KPL-Rat Ali Ruckert: »Auf die richtigen Prioritäten kommt es an«

Mit elf Stimmen der Grünen und der CSV und acht Gegenstimmen von LSAP, DP, déi Lénk und KPL verabschiedete der Differdinger Gemeinderat am gestrigen Mittwoch die Budgetvorlage für das Jahr 2021.

In seiner Stellungnahme hielt der kommunistische Gemeinderat Ali Ruckert fest, es handele sich um einen Haushalt in Krisenzeiten. Als einziger wies er darauf hin, dass nicht alle gegenwärtigen Probleme auf die Covid-Krise zurückzuführen seinen, sondern dass bereits ein Jahr vor der Gesundheitskrise ein Konjunkturabschwung einsetzte, die Erdölpreise fielen, die Arbeitslosigkeit anstieg und viele Betriebe weniger produzierten und investierten. Es war der Anfang einer zyklischen Wirtschaftskrise, ohne die der Kapitalismus nicht auskomme und während der massiv Kapital zerstört werde,

Nicht alle Probleme gehen auf die Covid-Krise zurück

Das aber werde gerne unter den Teppich gekehrt, ändere aber nichts daran, dass die Wirtschaftskrise weiter gehe, wenn die Gesundheitskrise, welche die wirtschaftlichen und gesellschaftlichen Probleme wie in einem Brennglas sichtbar gemacht habe, überwunden sei.

Der kommunistische Rat kritisierte, dass die Gemeinden zu wenig Geld aus dem Gesamtsteueraufkommen bekommen, obwohl die Regierung ihnen immer größere Aufgaben auferlegt. Er erinnerte an die Forderung der KPL, den Gemeinden ein Drittel des Gesamtsteueraufkommens zukommen zu lassen, statt viel weniger, wie das derzeit der Fall ist. Gleichzeitig forderte er eine Erhöhung der Gewerbesteuer in Differdingen – eine Steuer die nur von Betrieben bezahlt wird, die Gewinn machen – und die Einführung einer Spekulationssteuer, die unter bestimmten Bedingungen auf leer stehende Wohnungen und auf brach liegendes Bauland eingezogen werden soll, was der Schöffenrat aber blockiere.

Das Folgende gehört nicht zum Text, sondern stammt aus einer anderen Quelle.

-- ==== Sys2Proof/Machine/State.lean ====
section
/-! DEFINITION. The state of a TV58 as plain data, the reasons a step can stop, and the state right after reset. -/

namespace Sys2Proof.Machine

/-- The one reason a step stops the model with a fault. -/
inductive Fault where
  /-- Raised by `step` when the agenda names a core that the module does not have (R9, R26). Safe: no such core exists. -/
  | noSuchAgent
deriving DecidableEq, Repr

/-- The reasons a step is refused. -/
inductive Refusal where
  /-- Raised by `exec` for an instruction that has no meaning yet. Safe: the model stops where the hardware goes on. -/
  | notModelled (mnemonic : String)
deriving DecidableEq, Repr

/-- Who acts in a turn of the agenda: a core (0 to 2,047 the firing core of that PTILE, 2,048 + n control core n), or an event of the
machine, named by its row of the opcode table; or one of the inputs from outside the device that no row names. -/
inductive Act where
  | core (n : Nat)
  | event (i : Instr)
  /-- R466: SECDED finds and corrects an error of a class on a die, in the memory of a PTILE, streamer or core, at a byte offset. -/
  | softError (die cls unit off : Nat)
  /-- R468: an uncorrectable error arises in the check word of a key. -/
  | hardError (key : Nat)
  /-- R226: an uncorrectable error arises in the stored word of a v or m register of a firing core, by its code: 32 + n or 64 + n. -/
  | registerError (core code : Nat)
  /-- R466: SECDED finds an uncorrectable error in the router and network buffers of a die. -/
  | bufferError (die : Nat)
  /-- R415: the host reads 8 bytes of BAR0 at an offset. -/
  | hostRead (off : Nat)
  /-- R373: every message that the oldest flit of a class completes or continues has left a link's buffer. -/
  | bufferFree (link cls : Nat)
  /-- R396: the store of an answered `edst` to another home has been applied at every member. -/
  | editionPerformed (id : Nat) (out : Bool)
deriving DecidableEq, Repr

/-- One turn of the interleaving: the fclk cycles that pass before it, and who acts. -/
structure Turn where
  cycles : Nat
  act : Act
deriving DecidableEq, Repr

/-- A trap: code and TRAPINFO0 to TRAPINFO3 (R6); `sw` marks TRAPCAUSE.SW. -/
structure Trap where
  code : Nat
  i0 : Word := 0
  i1 : Word := 0
  i2 : Word := 0
  i3 : Word := 0
  sw : Bool := false
deriving DecidableEq, Repr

Keine neuen Supermärkte genehmigen!

Der KPL-Rat begrüßte, dass die Gemeinde während der vergangenen Monate eine Reihe Initiative ergriff, um Geschäftsinhabern finanziell unter die Arme zu greifen. Er erinnerte daran, dass die Geschäftswelt in Differdingen sich in einer Krise befinde, seit große Handelsketten den kleinen Geschäften zunehmend die Existenzgrundlage entziehen. Daher blute das Zentrum von Differdingen zunehmend aus. Der kommunistische Rat forderte den Schöffenrat auf, für die nächsten drei Jahre keine Genehmigungen für Super- und Hypermärkte auszustellen. Eine Antwort auf diese Forderungen blieb der Schöffenrat aber schuldig.

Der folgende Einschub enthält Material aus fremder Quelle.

/-- R373: flits of class c leave while messages of it wait, the link holds a credit of it and fewer than 128 flits; `fuel` bounds them. -/
def Link.flush (c : Nat) : Nat → Link → Link
  | 0, l => l
  | fuel + 1, l =>
    let w := (l.waiting[c]?).getD []
    let n := (l.credit[c]?).getD 0
    if w.isEmpty ∨ n = 0 ∨ 128 ≤ l.held.length then l
    else
      let (x, r) := fillFlit 244 w
      Link.flush c fuel { l with held := l.held ++ [(l.next, c, x)], next := (l.next + 1) % 4096,
                                 credit := l.credit.setIfInBounds c (n - 1), waiting := l.waiting.setIfInBounds c r }

/-- The messages that wait on a link tried again, responses first. -/
def Link.pump (l : Link) : Link := Link.flush 0 128 (Link.flush 1 128 l)

/-- A message is to go out on a link. -/
def Link.put (l : Link) (m : Msg) : Link :=
  let c := if m.resp then 1 else 0
  Link.flush c 128 { l with waiting := l.waiting.setIfInBounds c ((l.waiting[c]?).getD [] ++ [(m, 0)]) }

/-- The messages that a link holds, in whole or in part: those of the flits not released, and those that wait. -/
def Link.messages (l : Link) : List Msg :=
  (l.held.flatMap (fun e => e.2.2.map Prod.fst) ++ l.waiting.toList.flatMap (fun w => w.map Prod.fst)).eraseDups

/-- R380: the messages that wait on a link and of which nothing has left are dropped. -/
def Link.hush (l : Link) : Link := { l with waiting := l.waiting.map (fun (w : List (Msg × Nat)) => w.filter (fun e => Nat.blt 0 e.2)) }

/-- A counter of R379. -/
def Link.bump (l : Link) (i n : Nat) : Link := { l with count := l.count.setIfInBounds i (min ((l.count[i]?).getD 0 + n) (2 ^ 64 - 1)) }

/-- R381: a message leaves a die: by loopback to the own node, else on a link of the route mask that is UP; with none it is lost. A device
with NVALID = 0 sends none (R380). -/
def State.sendMsg (s : State) (die : Nat) (m : Msg) : State :=
  if !s.hub.nvalid then s
  else if m.dst = s.hub.node then s.mapHub (fun h => { h with loop := h.loop ++ [m] })
  else match s.routeVia m.dst die with
    | some l => s.setLink l ((s.link l).put m)
    | none => s

/-- R371, R372, R376: link n goes down: its messages go back to the connection layer, which sends them on other links. -/
def State.linkDown (s : State) (n : Nat) : State :=
  let l := s.link n
  let l' : Link := { dis := l.dis, peer := l.peer, plink := l.plink, expect := l.expect, next := l.next, count := l.count,
                     sentTrain := l.sentTrain }
  let s := s.setLink n (if l.up then l'.bump 3 1 else l')
  l.messages.foldl (State.sendMsg · (n / 12)) s

/-! ## The end of an operation (R392, R393, R396, R403) -/

def State.dropHub (s : State) (id : Nat) : State := s.mapHub (fun h => { h with ops := h.ops.filter (fun o => o.id ≠ id) })
def State.putHub (s : State) (op : HubOp) : State :=
  s.mapHub (fun h => { h with ops := h.ops.map (fun (o : HubOp) => if o.id = op.id then op else o) })
def State.hubOp (s : State) (id : Nat) : Option HubOp := s.hub.ops.find? (fun o => o.id = id)

/-- Parts of an operation not yet answered. -/
def State.hubParts (s : State) (id : Nat) : Bool := s.hub.ops.any (fun o => (o.fn == 16 || o.fn == 17) && o.parent == id)

/-- The result of an operation in its register. -/
def State.hubResult (s : State) (op : HubOp) (val flags : Nat) : State :=
  match op.fn with
  | 0 | 2 => s.setS op.d (extendVal op.n op.sx val)
  | 3 => s.setS op.x (word val)
  | 5 => (s.setV op.d (BitVec.ofNat 2048 val)).raise flags
  | _ => s

/-- R392: an operation is answered: its result, or its trap against the word that issued it (R186), go to the core unless its firing has
ended. An `edst` not yet performed at every member stays, answered: it is complete, so that `fend` does not wait for it (R396; assumption
56). -/
def State.hubDone (s : State) (op : HubOp) (trap : Option Trap) (val flags : Nat) : State :=
  let s := if s.hubParts op.id ∨ (op.fn = 3 ∧ trap.isNone ∧ op.node ≠ s.hub.node) then
      (s.putHub { op with fn := 18, node := 1024 }).engRelease op.id
    else (s.dropHub op.id).retire op.id
  if op.orphan then s
  else match trap with
    | some t => s.engineTrap op.core op.id op.pc t
    | none => s.resultTo op.core op.id (fun s => s.hubResult op val flags)

/-- LINK_UNKNOWN of R393: 0 not sent, 1 outcome unknown, 2 closed; an operation not sent has no sequence number. -/
def HubOp.unknown (op : HubOp) (i1 : Nat) : Trap :=
  { code := cLINK_UNKNOWN, i0 := word op.off, i1 := word i1, i2 := word op.target, i3 := word (op.seq.getD 0) }
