/-- R388: LD: a read of n bytes. -/
def execLd (src ep sq key off n : Nat) (s : State) : Out :=
  .next (s.request { ty := tyLD, src := src, dst := s.hub.node, epoch := ep, seq := sq, a := key, b := off, c := n })

/-- R388: ST. -/
def execSt (src ep sq key off sz val : Nat) (s : State) : Out :=
  .next (s.request { ty := tyST, src := src, dst := s.hub.node, epoch := ep, seq := sq, a := key, b := off, c := 2 ^ sz, data := val })

/-- R384: AMO. -/
def execAmo (src ep sq key off sz o val cmp : Nat) (s : State) : Out :=
  .next (s.request { ty := tyAMO, src := src, dst := s.hub.node, epoch := ep, seq := sq, a := key, b := off, c := 2 ^ sz, d := o, e := cmp, data := val })

/-- R396: EDST at the home. -/
def execEdstMessage (src ep sq g len off val : Nat) (s : State) : Out :=
  .next (s.request { ty := tyEDST, src := src, dst := s.hub.node, epoch := ep, seq := sq, a := g, b := off, c := len, data := val })

/-- R397: EDAPPLY at a member. -/
def execEdApply (src ep sq g len ge ed off val : Nat) (s : State) : Out :=
  .next (s.request { ty := tyEDAPPLY, src := src, dst := s.hub.node, epoch := ep, seq := sq, a := g, b := off, c := len, d := ge, e := ed, data := val })

/-! ## Responses -/

/-- R382, R383: a response arrives for an operation still outstanding; `f` ends it, where the response is of a kind that answers it. -/
def State.response (s : State) (m : Msg) (f : HubOp → State → Option State) : State :=
  match s.receive m with
  | none => s
  | some s =>
    let c := s.conn m.src
    match s.hub.ops.find? (fun (o : HubOp) => o.node = m.src ∧ o.seq = some m.seq) with
    | some op =>
      if c.epoch ≠ m.epoch ∨ (c.st ≠ 1 ∧ c.st ≠ 2) then s
      else (f op (s.setConn m.src { c with st := 1 })).getD s
    | none => s

/-- R393: DATA. -/
def execDataMsg (src ep sq val : Nat) (s : State) : Out :=
  .next (s.response { ty := tyDATA, src := src, dst := s.hub.node, epoch := ep, seq := sq, data := val } (fun op s =>
    let v := val % 2 ^ (8 * op.n)
    if op.fn = 0 ∨ op.fn = 2 then some (s.hubDone op none v 0)
    else if op.fn = 17 then some (s.partDone op (fun p => { p with got := p.got ++ [(op.member, v)] }))
    else none))

/-- R383: ACK; for an `edst` it tells of a duplicate, and its edition number is not known (assumption 24). -/
def execAckMsg (src ep sq : Nat) (s : State) : Out :=
  .next (s.response { ty := tyACK, src := src, dst := s.hub.node, epoch := ep, seq := sq } (fun op s =>
    if op.fn = 1 then some (s.hubDone op none 0 0)
    else if op.fn = 16 then some (s.partDone op id)
    else if op.fn = 3 then
      let (v, s) := s.free
      some (s.hubDone op none v.toNat 0)
    else none))

/-- R388: ERR: the issuer takes the code it is answered with. -/
def execErrMsg (src ep sq code rsn pte : Nat) (s : State) : Out :=
  .next (s.response { ty := tyERR, src := src, dst := s.hub.node, epoch := ep, seq := sq, a := code, b := rsn, c := pte } (fun op s =>
    if op.fn = 16 then some (s.partDone op id)
    else if op.fn = 17 then some (s.partDone op (fun p => { p with bad := p.bad ++ [(op.member, code)] }))
    else some (s.hubDone op (some { code := code, i0 := word op.off, i1 := word rsn, i2 := word op.target,
                                    i3 := if code = cRKEY then 0 else word pte }) 0 0)))

/-- R384: STALE. -/
def execStaleMsg (src ep sq : Nat) (s : State) : Out :=
  .next (s.response { ty := tySTALE, src := src, dst := s.hub.node, epoch := ep, seq := sq } (fun op s =>
    if op.fn = 2 then some (s.hubDone op (some { code := cSTALE, i0 := word op.off, i2 := word op.target, i3 := word sq }) 0 0) else none))

/-- R396: EDNUM. -/
def execEdNum (src ep sq ed : Nat) (s : State) : Out :=
  .next (s.response { ty := tyEDNUM, src := src, dst := s.hub.node, epoch := ep, seq := sq, data := ed } (fun op s =>
    if op.fn = 3 then some (s.hubDone { op with edition := ed } none ed 0) else none))

/-! ## Connections (R382, R384) -/

/-- R382, R383: OPEN: a new epoch discards what was held of the old one; the connection is accepted. -/
def execOpenMsg (src ep : Nat) (s : State) : Out :=
  .next (if !s.hub.nvalid ∨ src = s.hub.node then s
  else
    let x := s.source_ src
    let s := if x.known ∧ x.epoch = ep then s else s.setSource src { known := true, epoch := ep }
    s.sendMsg 0 { ty := tyACCEPT, src := s.hub.node, dst := src, epoch := ep, seq := 0 })

/-- R382: ACCEPT of the handshake in progress: UP, with EPOCH + 1 and NEXTSEQ 0. -/
def execAcceptMsg (src ep : Nat) (s : State) : Out :=
  .next (let c := s.conn src
  if s.hub.nvalid ∧ c.hand ∧ ep = (c.epoch + 1) % 2 ^ 16 then
    (s.setConn src { c with st := 1, epoch := ep, nextSeq := 0, hand := false }).hubPump
  else s)

/-- R380: RTO and CTO in ns. -/
def Hub.rtoNs (h : Hub) : Nat := max 2 h.rto * 1000
def Hub.ctoNs (h : Hub) : Nat := max 10 h.cto * 1000

/-- The requests of a connection not yet acknowledged. -/
def State.unacked (s : State) (nd : Nat) : List HubOp := s.hub.ops.filter (fun o => o.node == nd && o.seq.isSome)

/-- R396: the store of an answered `edst` has been applied at every member that is not left out; this device is one of them unless it is
`out`: the home's connection to it has gone DOWN. -/
def State.editionPerformed (s : State) (id : Nat) (out : Bool) : State :=
  match s.hubOp id with
  | some op =>
    let e := s.edition op.target
    if op.fn = 18 ∧ !s.hubParts id ∧ (out ∨ !e.member ∨ op.edition ≤ e.applied) then (s.dropHub id).retire id else s
  | none => s

/-- R382: RETRANSMIT_TIMEOUT: a request unacknowledged for RTO: RETRYING, and every such request resent on the next link that is UP. A device
with NVALID = 0 sends none (R380). -/
def execRetransmitTimeout (nd : Nat) (s : State) : Out :=
  .next (let c := s.conn nd
  let t := s.hub.rtoNs
  if s.hub.nvalid ∧ c.st = 1 ∧ (s.unacked nd).any (fun o => decide (o.at_ + t ≤ s.refClock)) ∧ c.sentAt + t ≤ s.refClock then
    let l := s.routeFrom nd (c.link + 1)
    let s := s.setConn nd { c with st := 2, sentAt := s.refClock, link := l.getD c.link }
    (s.unacked nd).foldl (fun s op =>
      let m := op.msg s.hub.node c.epoch
      match l with
      | some l => if nd = s.hub.node then s.sendMsg op.die m else s.setLink l ((s.link l).put m)
      | none => s.sendMsg op.die m) s
  else s)

/-- R382: CONNECTION_TIMEOUT: CTO has passed in the handshake, or with no acknowledgement of the oldest request. -/
def execConnectionTimeout (nd : Nat) (s : State) : Out :=
  .next (let c := s.conn nd
  let t := s.hub.ctoNs
  if c.hand then
    if c.since + t ≤ s.refClock then
      let s := s.setConn nd { c with hand := false }
      (s.hub.ops.filter (fun o => o.node == nd && o.seq.isNone && o.fn != 5)).foldl (fun s op => s.hubFail op 0) s
    else s
  else if (c.st = 1 ∨ c.st = 2) ∧ (s.unacked nd).any (fun o => decide (o.at_ + t ≤ s.refClock)) then s.connDown nd
  else s)

/-- R384: REPLY_CACHE_EXPIRY. -/
def execReplyCacheExpiry (src ep sq : Nat) (s : State) : Out :=
  .next (s.mapHub (fun h => { h with replies := h.replies.filter (fun r =>
    !(r.src == src && r.epoch == ep && r.seq == sq && decide (1000000 ≤ s.gtime - r.at_))) }))

/-- R397: EDITION_GAP_TIMEOUT of group g. -/
def execEditionGapTimeout (g : Nat) (s : State) : Out :=
  .next (let e := s.edition g
  match e.gapFrom with
  | some t =>
    if e.st = 1 ∧ t + e.gapt * 1000 ≤ s.refClock then
      let least := e.held.foldl (fun k m => min k m.e) (2 ^ 64 - 1)
      (s.setEdition g { e with st := 2 }).mapHub (fun h => { h with reports := h.reports ++ [(cEDITION_GAP, 0, g, e.applied, least)] })
    else s
  | none => s)

/-- R417: EDITION_REPORT_READ: the oldest report is read. -/
def execEditionReportRead (s : State) : Out := .next (s.mapHub (fun h => { h with reports := h.reports.drop 1 }))

end Sys2Proof.Machine
end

Auf Taxenerhöhungen verzichten!

Ali Ruckert befasste sich weiter mit den Auswirkungen der Krise auf die Lohnabhängigen und kritisierte, dass die Schaffenden, die kurzarbeiten müssen, nur 80 ihres Lohnes bekommen, statt 100 Prozent, wie das die KPL fordert. Die Verantwortung dafür trage die Regierung, und natürlich sei die Gemeinde nicht dazu in der Lage, diesen Lohnausfall zu kompensieren. Allerdings sollte der Schöffenrat, aus Rücksicht auf den Rückgang der Kaufkraft der Schaffenden und um sie nicht zusätzlich zu belasten, sich wenigstens dazu bereit erklären, während der nächsten Jahre keine kommunalen Taxen und Dienstleistungen zu erhöhen. Seitens des Schöffenrats gab es dazu keine Reaktion.

Zu den für 2021 angekündigten Investitionen in Höhe von 112 Millionen Euro erklärte der kommunistische Rat, dass die KPL eine ganze Reihe von Vorhaben unterstützen werde, darunter Investitionen in neue schulische und sportliche Infrastrukturen, in den Ausbau des Gemeindehauses, den Bau neuer Werkstätten für die technischen Dienste der Gemeinde und den Kauf von 80 Wohnungen im Gravity Tower. Er machte aber auch darauf aufmerksam, dass ein Teil der für 2021 geplanten außerordentlichen Ausgaben keine kommunalen Investitionen sind. Vielmehr finanziere die Gemeinde staatliche Projekte – das von der Regierung geplante Polizeigebäude (8,5 Millionen Euro) und die Grundschule der »Ecole Internationale« (10 Millionen Euro) vor, so dass die eigentlichen kommunalen Investitionen lediglich 93 Millionen Euro ausmachen.

Das lehne die KPL ab, denn das schränke die die kommunalen Investitionskapazitäten ein. Tatsächlich wichtige Investitionen werden zurückgestellt, darunter der Bau eines Leichtathletikstadions, und der Schöffenrat plant die Aufnahme einer neuen Anleihe in Höhe von 9 Millionen Euro.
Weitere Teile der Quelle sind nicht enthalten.